The higher percentage of sidewalks in Midtown compared to Brookhaven supports the previous assumption that Midtown is the more walkable area, with sidewalks being a crucial factor in determining walkability.

Analysis 3 - Draw boxplot

You need to calculate the mean of the proportion of building, sky, tree, road, and sidewalk for walkable and unwalkable areas. For example, you need to calculate the mean of building category for each of walkable and unwalkable Census Tracts. Then, you need to calculate the mean of sky category for each of walkable and unwalkable Census Tracts. In total, you will have 10 mean values. Provide a brief description of your findings.

# TASK ////////////////////////////////////////////////////////////////////////
# Create boxplot(s) using ggplot2 package.

edges_seg_output_longer <- edges_seg_output_final %>%
    pivot_longer(
      cols = pct_building:pct_sidewalk,
        names_to = "Image_Elements",
        values_to = "Percentages"
      )

ggplot(data = edges_seg_output_longer %>%
         separate(col = "Image_Elements", into=c("Image_Elements"),sep=", ") %>%
         drop_na(Image_Elements)
       ) +
  geom_boxplot(mapping = aes(x = is_walkable, y = Percentages), color="black",   outlier.size = 0.5, lwd=0.25) +
       labs(x = "",
            y = "Percentage",
            title = "Boxplots Comparing Image Elements",
            subtitle = "Walkable vs.
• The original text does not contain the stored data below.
-- ==== Sys2Proof/Safety.lean ====
section
/-! DEFINITION. What a legal configuration and a well-formed state are (00_scope.md R7, R10; 10_state.md R30 to R34), and
what of a state the values of a program can depend on (44_access_controller.md R129). -/

namespace Sys2Proof.Safety

open Sys2Proof.Machine

/-- A configuration that R7 and R10 accept. -/
structure LegalGeometry (c : Geometry) : Prop where
  sets : ∃ k, c.sets = 2 ^ k
  wpb : ∃ k, c.wpb = 2 ^ k
  ways : 0 < c.ways
  memPos : 0 < c.memWords
  memMax : c.memWords ≤ 2 ^ 31
  memBlocks : c.memWords % c.wpb = 0
  bits : offBits c + setBits c ≤ 31

/-- An event that ends a served access: `C2P` or `P2C` (R130). -/
def endsAccess (e : Event) : Bool := decide (e.kind = .c2p) || decide (e.kind = .p2c)

/-- The number of accesses served since reset, read off the trace (R130). -/
def served (s : State) : Nat := s.trace.countP endsAccess

/-- The Cache Store has the form and the relations of R13, R18 and R30 to R34, `n` being the number of accesses that have
aged it. -/
structure CacheOk (n : Nat) (s : State) : Prop where
  /-- There are `SETS` sets (R13). -/
  rows : s.lines.length = s.cfg.sets
  /-- Every set has `WAYS` lines (R13). -/
  ways : ∀ i < s.cfg.sets, (s.ways i).length = s.cfg.ways
  /-- Every line has `WPB` words (R18). -/
  words : ∀ i < s.cfg.sets, ∀ w < s.cfg.ways, (s.line i w).data.length = s.cfg.wpb
  /-- No two valid lines of a set share a tag (R30). -/
  unique : ∀ i < s.cfg.sets, ∀ w < s.cfg.ways, ∀ w' < s.cfg.ways, (s.line i w).valid = true →
    (s.line i w').valid = true → (s.line i w).tag = (s.line i w').tag → w = w'
  /-- An invalid line is clean (R31). -/
  invalidClean : ∀ i < s.cfg.sets, ∀ w < s.cfg.ways, (s.line i w).valid = false → (s.line i w).dirty = false
  /-- The valid lines of a set are a prefix of its ways (R32). -/
  validPrefix : ∀ i < s.cfg.sets, ∀ w < s.cfg.ways, ∀ w' < w, (s.line i w).valid = true → (s.line i w').valid = true
  /-- Every valid line holds an in-bounds block (R33). -/
  inside : ∀ i < s.cfg.sets, ∀ w < s.cfg.ways, (s.line i w).valid = true →
    s.lineBase i w + s.cfg.wpb ≤ s.cfg.memWords
  /-- An invalid line's counter is the number of accesses that aged it (R34, R100). -/
  invalidCounter : ∀ i < s.cfg.sets, ∀ w < s.cfg.ways, (s.line i w).valid = false → (s.line i w).rc = n
  /-- Every valid line's counter is smaller than that (R34). -/
  validCounter : ∀ i < s.cfg.sets, ∀ w < s.cfg.ways, (s.line i w).valid = true → (s.line i w).rc < n
  /-- The counters of valid lines are pairwise different across the cache (R34). -/
  countersApart : ∀ i < s.cfg.sets, ∀ w < s.cfg.ways, ∀ i' < s.cfg.sets, ∀ w' < s.cfg.ways, (s.line i w).valid = true →
    (s.line i' w').valid = true → (s.line i w).rc = (s.line i' w').rc → i = i' ∧ w = w'
  /-- A clean valid line equals its block in memory: its data have not been written since it was filled (R15). DEDUCED, log
  entry 22 (safe): R30 to R34 do not list it, and R53 rests on it. -/
  cleanMatches : ∀ i < s.cfg.sets, ∀ w < s.cfg.ways, (s.line i w).valid = true → (s.line i w).dirty = false →
    (s.line i w).data = s.mem.readBlock (s.lineBase i w) s.cfg.wpb

/-- The Cache Store between two accesses: the relations of `CacheOk` for the number of accesses served since reset (R34). -/
def CacheInv (s : State) : Prop := CacheOk (served s) s

/-- The invariant of the composed machine. -/
structure Inv (s : State) : Prop where
  /-- The Backing Memory is in its canonical form. -/
  memory : s.mem.wf = true
  /-- A block that serves requests has a legal configuration (R163). -/
  legal : s.status = .ready → LegalGeometry s.cfg
  /-- Under a legal configuration the Cache Store is well-formed (R30 to R34). -/
  cache : LegalGeometry s.cfg → CacheInv s
  /-- A requester that faulted did so because the block did (R153). -/
  faulted : s.run = .faulted → ∃ f, s.status = .faulted f
  /-- The encoding of the instruction words is a usable one (R68, R70, R71). -/
  encoding : s.enc.Legal

/-- Two states look the same to a program: they agree on the capacity, the encoding, the requester, the requests to come and
`VIEW` of every in-bounds address. Geometry, lines, counters, `mem` and the trace may differ (R35, R129). -/
structure SameView (s t : State) : Prop where
  capacity : s.cfg.memWords = t.cfg.memWords
  enc : s.enc = t.enc
  status : s.status = t.status
  requests : s.requests = t.requests
  pc : s.pc = t.pc
  regs : s.regs = t.regs
  run : s.run = t.run
  view : ∀ a < s.cfg.memWords, s.view a = t.view a

/-- The way of its set that an access to `a` touches: the matching one on a hit, the victim on a miss (R115). -/
def touchedWay (s : State) (a : Nat) : Nat :=
  (s.lookup (setIndex s.cfg a) (tagOf s.cfg a)).getD (s.selectVictim (setIndex s.cfg a))

/-- The event an eviction of `line[i][v]` emits: write-back of a valid dirty victim, discard of a valid clean one, nothing
for an invalid one (R122). -/
def victimEvents (s : State) (i v : Nat) : List Event :=
  if (s.line i v).valid then
    [{ kind := if (s.line i v).dirty then .c2m else .c2n, addr := s.lineBase i v, size := s.cfg.wpb }]
  else []

/-- The event ends an access to the block of `n` words from `b`. -/
def touchesBlock (b n : Nat) (e : Event) : Bool := endsAccess e && decide (b ≤ e.addr) && decide (e.addr < b + n)

/-- On a trace read newest event first: the number of accesses served since the last one that touched the block (R100). -/
def sinceTouch (b n : Nat) : List Event → Nat
  | [] => 0
  | e :: es => if touchesBlock b n e then 0 else (if endsAccess e then 1 else 0) + sinceTouch b n es

/-- The number of accesses served since the block of `line[i][w]` was last touched, read off the trace (R100). -/
def staleness (s : State) (i w : Nat) : Nat := sinceTouch (s.lineBase i w) s.cfg.wpb s.trace.reverse

/-- What the counter of a valid line means: the accesses served since the last one that touched the line, and there was one
(R100). -/
def CounterMeaning (s : State) : Prop :=
  ∀ i < s.cfg.sets, ∀ w < s.cfg.ways, (s.line i w).valid = true →
    (s.line i w).rc = staleness s i w ∧ ∃ e ∈ s.trace, touchesBlock (s.lineBase i w) s.cfg.wpb e = true

/-- The sign extension of the immediate field as R69 says it: if bit 15 is set, subtract `2^16`. -/
def signedOffset (imm : Imm) : Int := if imm.getLsbD 15 then (imm.toNat : Int) - 2 ^ 16 else (imm.toNat : Int)

/-- Running instructions one after another, each on the state the one before left, up to the first stop. -/
def execAll : List Instr → State → Host.Outcome State Fault Refusal
  | [], s => .next s
  | i :: is, s =>
    match exec i s with
    | .next t => execAll is t
    | .fault f => .fault f
    | .refused r => .refused r

/-- Two outcomes of a step are the same to a program: next states that look the same and responses with the same word, or the
same stop. -/
def SameOutcome : Host.Outcome State Fault Refusal → Host.Outcome State Fault Refusal → Prop
  | .next s, .next t => SameView s t ∧ s.resp.bind responseData = t.resp.bind responseData
  | .fault f, .fault g => f = g
  | .refused q, .refused r => q = r
  | _, _ => False

/-- No recency counter has reached the last value of an `RCW`-bit counter: what an implementation must ensure to agree with
this model's unbounded counters (R94, R194). -/
def CountersFit (rcw : Nat) (s : State) : Prop := ∀ ls ∈ s.lines, ∀ l ∈ ls, l.rc < 2 ^ rcw - 1

end Sys2Proof.Safety
end

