-- ==== Sys2Proof/Laws/Cache.lean ====
section
/-! SUPPORT. The Cache Store and the Replacement Engine: what a line is after each operation, what `LOOKUP` and
`SELECT_VICTIM` answer (41_cache_store.md, 42_replacement_engine.md). -/

namespace Sys2Proof.Machine

open Sys2Proof.Safety

/-! ### Lines after an operation -/

theorem State.ways_setLine (s : State) (i w i' : Nat) (l : Line) :
    (s.setLine i w l).ways i' = if i' = i ∧ i < s.lines.length then (s.ways i).set w l else s.ways i' := by
  simp only [State.ways, State.setLine_lines, List.getD_eq_getElem?_getD, List.getElem?_set]
  by_cases h : i = i'
  · subst h
    by_cases hl : i < s.lines.length
    · simp [hl]
    · simp [hl]
  · simp [h, Ne.symm h]

theorem State.line_setLine (s : State) (i w i' w' : Nat) (l : Line) :
    (s.setLine i w l).line i' w' =
      if i' = i ∧ w' = w ∧ i < s.lines.length ∧ w < (s.ways i).length then l else s.line i' w' := by
  unfold State.line
  rw [State.ways_setLine]
  by_cases h : i' = i ∧ i < s.lines.length
  · obtain ⟨rfl, hl⟩ := h
    simp only [hl, and_self, if_true, true_and, List.getD_eq_getElem?_getD, List.getElem?_set]
    by_cases hw : w = w'
    · subst hw
      by_cases hlen : w < (s.ways i').length
      · simp [hlen]
      · simp [hlen]
    · simp [hw, Ne.symm hw]
  · rw [if_neg h, if_neg (fun hc => h ⟨hc.1, hc.2.2.1⟩)]

theorem State.setLine_setLine (s : State) (i w : Nat) (l l' : Line) :
    (s.setLine i w l).setLine i w l' = s.setLine i w l' := by
  have hw := State.ways_setLine s i w i l
  unfold State.setLine at hw ⊢
  simp only [hw, List.set_set, true_and]
  by_cases h : i < s.lines.length
  · simp [h, List.set_set]
  · simp [List.set_eq_of_length_le (Nat.le_of_not_lt h)]

theorem State.ways_ageAll (s : State) (i : Nat) : s.ageAll.ways i = (s.ways i).map ageLine := by
  simp only [State.ways, State.ageAll_lines, List.getD_eq_getElem?_getD, List.getElem?_map]
  cases s.lines[i]? <;> simp

theorem State.line_ageAll (s : State) (i w : Nat) (h : w < (s.ways i).length) :
    s.ageAll.line i w = ageLine (s.line i w) := by
  unfold State.line
  simp [State.ways_ageAll, List.getD_eq_getElem?_getD, h]

theorem State.ways_congr {s t : State} (h : s.lines = t.lines) (i : Nat) : s.ways i = t.ways i := by
  simp [State.ways, h]

theorem State.line_congr {s t : State} (h : s.lines = t.lines) (i w : Nat) : s.line i w = t.line i w := by
  simp [State.line, State.ways, h]

theorem State.lookup_congr {s t : State} (h : s.lines = t.lines) (i g : Nat) : s.lookup i g = t.lookup i g := by
  simp [State.lookup, State.ways, h]

/-- Ageing changes no field that `LOOKUP` reads (R85, R93). -/
theorem State.lookup_ageAll (s : State) (i t : Nat) : s.ageAll.lookup i t = s.lookup i t := by
  simp only [State.lookup, State.ways_ageAll, List.findIdx?_map]
  rfl

/-! ### LOOKUP (R85) -/

theorem State.line_eq_getElem (s : State) (i w : Nat) (h : w < (s.ways i).length) : s.line i w = (s.ways i)[w] := by
  simp [State.line, List.getD_eq_getElem?_getD, h]

/-- When `LOOKUP` answers a way, the way matches and no lower one does. -/
theorem State.lookup_some {s : State} {i t w : Nat} (h : s.lookup i t = some w) :
    w < (s.ways i).length ∧ (s.line i w).valid = true ∧ (s.line i w).tag = t := by
  obtain ⟨hw, hm, -⟩ := List.findIdx?_eq_some_iff_getElem.1 h
  rw [← State.line_eq_getElem] at hm
  simp only [lineMatches, Bool.and_eq_true, decide_eq_true_eq] at hm
  exact ⟨hw, hm⟩

/-- When `LOOKUP` answers none, no way matches. -/
theorem State.lookup_none {s : State} {i t : Nat} (h : s.lookup i t = none) {w : Nat} (hw : w < (s.ways i).length)
    (hv : (s.line i w).valid = true) : (s.line i w).tag ≠ t := by
  intro ht
  have := List.findIdx?_eq_none_iff.1 h _ (List.getElem_mem hw)
  rw [← State.line_eq_getElem] at this
  simp [lineMatches, hv, ht] at this

/-! ### SELECT_VICTIM (R96) -/

/-- The left-to-right scan keeps the start or moves to the first of the largest counters. -/
theorem oldestFrom_spec (v m w : Nat) (ls : List Line) :
    (oldestFrom v m w ls = v ∧ ∀ l ∈ ls, l.rc ≤ m) ∨
    (∃ j, ∃ h : j < ls.length, oldestFrom v m w ls = w + j ∧ m < ls[j].rc ∧
      (∀ l ∈ ls, l.rc ≤ ls[j].rc) ∧ ∀ k, (hk : k < j) → ls[k].rc < ls[j].rc) := by
  induction ls generalizing v m w with
  | nil => exact .inl ⟨rfl, by simp⟩
  | cons l ls ih =>
    unfold oldestFrom
    split
    · next hlt =>
      right
      rcases ih w l.rc (w + 1) with ⟨he, hall⟩ | ⟨j, hj, he, hm, hall, hk⟩
      · refine ⟨0, by simp, by simpa using he, by simpa using hlt, ?_, by simp⟩
        simpa using hall
      · refine ⟨j + 1, by simpa using hj, by rw [he]; omega, by simpa using hlt.trans hm, ?_, ?_⟩
        · simp only [List.mem_cons, forall_eq_or_imp, List.getElem_cons_succ]
          exact ⟨le_of_lt hm, hall⟩
        · intro k hkj
          cases k with
          | zero => simpa using hm
          | succ k => simpa using hk k (by omega)
    · next hge =>
      rcases ih v m (w + 1) with ⟨he, hall⟩ | ⟨j, hj, he, hm, hall, hk⟩
      · exact .inl ⟨he, by simpa using ⟨by omega, hall⟩⟩
      · right
        refine ⟨j + 1, by simpa using hj, by rw [he]; omega, by simpa using hm, ?_, ?_⟩
        · simp only [List.mem_cons, forall_eq_or_imp, List.getElem_cons_succ]
          exact ⟨by omega, hall⟩
        · intro k hkj
          cases k with
          | zero => simp only [List.getElem_cons_zero, List.getElem_cons_succ]; omega
          | succ k => simpa using hk k (by omega)

theorem oldestWay_lt {ls : List Line} (h : ls ≠ []) : oldestWay ls < ls.length := by
  cases ls with
  | nil => exact absurd rfl h
  | cons l ls =>
    rcases oldestFrom_spec 0 l.rc 1 ls with ⟨he, -⟩ | ⟨j, hj, he, -⟩
    · simp [oldestWay, he]
    · simp only [oldestWay, he, List.length_cons]; omega

/-- The victim is a way of the set. -/
theorem victimOf_lt {ls : List Line} (h : ls ≠ []) : victimOf ls < ls.length := by
  unfold victimOf
  split
  · next w hw => exact (List.findIdx?_eq_some_iff_getElem.1 hw).1
  · exact oldestWay_lt h

/-- Every way below an invalid victim is valid, and a valid victim means a full set (R97). -/
theorem victimOf_valid {ls : List Line} (h : ls ≠ []) :
    (∀ k, (hk : k < victimOf ls) → (hl : k < ls.length) → (ls[victimOf ls]'(victimOf_lt h)).valid = false →
      ls[k].valid = true) ∧
    ((ls[victimOf ls]'(victimOf_lt h)).valid = true → ∀ l ∈ ls, l.valid = true) := by
  have key : ∀ v, (hv : v < ls.length) → victimOf ls = v →
      (∀ k, (hk : k < v) → (hl : k < ls.length) → ls[v].valid = false → ls[k].valid = true) ∧
      (ls[v].valid = true → ∀ l ∈ ls, l.valid = true) := by
    intro v hv he
    unfold victimOf at he
    split at he
    · next w hw =>
      subst he
      obtain ⟨hlt, hnot, hbelow⟩ := List.findIdx?_eq_some_iff_getElem.1 hw
      refine ⟨fun k hk hl _ => by simpa using hbelow k hk, fun hval => ?_⟩
      simp [hval] at hnot
    · next hnone =>
      have hall : ∀ l ∈ ls, l.valid = true := by simpa using hnone
      exact ⟨fun k _ hl _ => hall _ (List.getElem_mem hl), fun _ => hall⟩
  exact key _ (victimOf_lt h) rfl

end Sys2Proof.Machine
end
Unwalkable Census Tracts")+
       facet_wrap(~Image_Elements, scales = "free_y", 
                  labeller = labeller(Image_Elements = 
    c("pct_building" = "Building",
      "pct_sky" = "Sky",
      "pct_tree" = "Trees",
      "pct_road" = "Roads",
      "pct_sidewalk" = "Sidewalks"))) +
       theme_bw()

# //TASK //////////////////////////////////////////////////////////////////////

Analysis: The box plots reveal similar findings to the previous two analyses, showing comparable feature densities between the two areas. Roads are distributed similarly across both walkable and unwalkable census tracts, while buildings and sidewalks show notable differences, with higher amounts in walkable areas. Sky and trees also have similar distribution patterns; however, there is significantly more visible sky and tree coverage in unwalkable tracts compared to walkable ones. Overall, walkable tracts tend to have a higher presence of buildings and sidewalks, whereas unwalkable tracts are characterized by more natural elements like sky and trees.